Она прижала руку к необъятной груди – и, несомненно, покраснела бы, если бы кровь ее давным-давно не почернела.
Ярин выпрямился, его зеленые глаза нашли мои – и бог растворился в воздухе, не оставив ничего, кроме осточертевших мне, унылых покоев.
И последнего шепота:
Кровь моя заледенела.
– Кто эта Ньяла?
Енош смотрел на меня, и все его показное спокойствие сползало с него, исчезало с каждой пролегающей меж бровями морщиной, показывая проблески чего-то, что скрывалось за надменной стеной безразличия, чего-то, чему я не могла подобрать названия.
– Если я возьму тебя с собой, маленькая, ты пообещаешь мне не пытаться бежать?
– Если пообещаю, ты сгноишь кости моего мужа?
– Нет.
Ложь уже подрагивала на моих губах, готовая сорваться с них, но я слизнула и проглотила ее.

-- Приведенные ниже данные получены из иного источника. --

-- ==== Sys2Proof/Decode.lean ====
section
/-! DEFINITION. Decoding and encoding of the 32-bit instruction words (02_instruction_formats.md R46-R65 and the
encodings of the chapters that own each major). A word that no row of R63 assigns, or that breaks R49, decodes to
nothing: the machine issues it as ILLEGAL_ENCODING. -/
namespace Sys2Proof

/-! ### Fields of the formats (R48) -/

/-- Bits [31:26], the major. -/
def fMajor (w : Word) : BitVec 6 := w.extractLsb' 26 6
/-- Field d. -/
def fD (w : Word) : BitVec 6 := w.extractLsb' 20 6
/-- Field a. -/
def fA (w : Word) : BitVec 7 := w.extractLsb' 13 7
/-- Field b. -/
def fB (w : Word) : BitVec 7 := w.extractLsb' 6 7
/-- Field g of format A. -/
def fG (w : Word) : BitVec 2 := w.extractLsb' 4 2
/-- Field minor of format A. -/
def fMinor (w : Word) : BitVec 4 := w.extractLsb' 0 4
/-- Field c of format F, and field op of format E. -/
def fC (w : Word) : BitVec 6 := w.extractLsb' 0 6
/-- Selector of majors 0x08 and 0x09. -/
def fSel (w : Word) : BitVec 2 := w.extractLsb' 11 2
/-- Field imm9 of majors 0x08 and 0x09. -/
def fImm9 (w : Word) : BitVec 9 := w.extractLsb' 2 9
/-- Field imm11 of format I. -/
def fImm11 (w : Word) : BitVec 11 := w.extractLsb' 2 11
/-- Field g of format I. -/
def fIG (w : Word) : BitVec 2 := w.extractLsb' 0 2
/-- Field off9 of format M. -/
def fOff9 (w : Word) : BitVec 9 := w.extractLsb' 4 9
/-- Field fmt of format M. -/
def fFmt (w : Word) : BitVec 4 := w.extractLsb' 0 4
/-- Field g of format B. -/
def fBG (w : Word) : BitVec 2 := w.extractLsb' 24 2
/-- Field kind of format B. -/
def fKind (w : Word) : BitVec 3 := w.extractLsb' 21 3
/-- Field off21 of format B. -/
def fOff21 (w : Word) : BitVec 21 := w.extractLsb' 0 21
/-- Field kind of format H. -/
def fHKind (w : Word) : BitVec 4 := w.extractLsb' 22 4
/-- Field payload of format H. -/
def fPayload (w : Word) : BitVec 22 := w.extractLsb' 0 22

/-! ### Parts of fields (R54, R58, R65) -/

/-- d[5:2]. -/
def dHi (d : BitVec 6) : BitVec 4 := d.extractLsb' 2 4
/-- d[1:0]. -/
def dLo (d : BitVec 6) : BitVec 2 := d.extractLsb' 0 2
/-- Bits [6:2] of a source field. -/
def aHi (a : BitVec 7) : BitVec 5 := a.extractLsb' 2 5
/-- Bits [1:0] of a source field. -/
def aLo (a : BitVec 7) : BitVec 2 := a.extractLsb' 0 2
/-- Bit [6] of a selector. -/
def bTop (b : BitVec 7) : BitVec 1 := b.extractLsb' 6 1
/-- Bits [5:3] of a selector, FROM of R142. -/
def bFrom (b : BitVec 7) : BitVec 3 := b.extractLsb' 3 3
/-- Bits [2:0] of a selector, TO of R142. -/
def bTo (b : BitVec 7) : BitVec 3 := b.extractLsb' 0 3
/-- Bits [3:1] of a selector. -/
def bMid (b : BitVec 7) : BitVec 3 := b.extractLsb' 1 3
/-- Bit [5] of a selector. -/
def bBit5 (b : BitVec 7) : Bool := b.getLsbD 5
/-- Bit [4] of a selector. -/
def bBit4 (b : BitVec 7) : Bool := b.getLsbD 4
/-- Bit [0] of a selector. -/
def bBit0 (b : BitVec 7) : Bool := b.getLsbD 0
/-- fmt[3:2]. -/
def fmtHi (f : BitVec 4) : BitVec 2 := f.extractLsb' 2 2
/-- fmt[1:0]. -/
def fmtLo (f : BitVec 4) : BitVec 2 := f.extractLsb' 0 2
/-- fmt[1]. -/
def fmtBit1 (f : BitVec 4) : BitVec 1 := f.extractLsb' 1 1
/-- fmt[0]. -/
def fmtBit0 (f : BitVec 4) : Bool := f.getLsbD 0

Енош уже сделал из меня шлюху, но я не позволю ему превратить меня еще и в лгунью.
– Тогда я не стану ничего тебе обещать.
Глава 10
Ада
– И, т, о, г, д, а. – Буква за буквой я складываю звуки, как учил меня Енош, водя пальцем по чернилам на пожелтевшей бумаге. – И тогда б, о, г, бог… р, а, з, г… И тогда бог раз… Проклятье! – Я со стоном уткнулась лицом в мягкие шкуры, устилающие мое «гнездо». – Да я за сто лет не прочту эту чертову книгу!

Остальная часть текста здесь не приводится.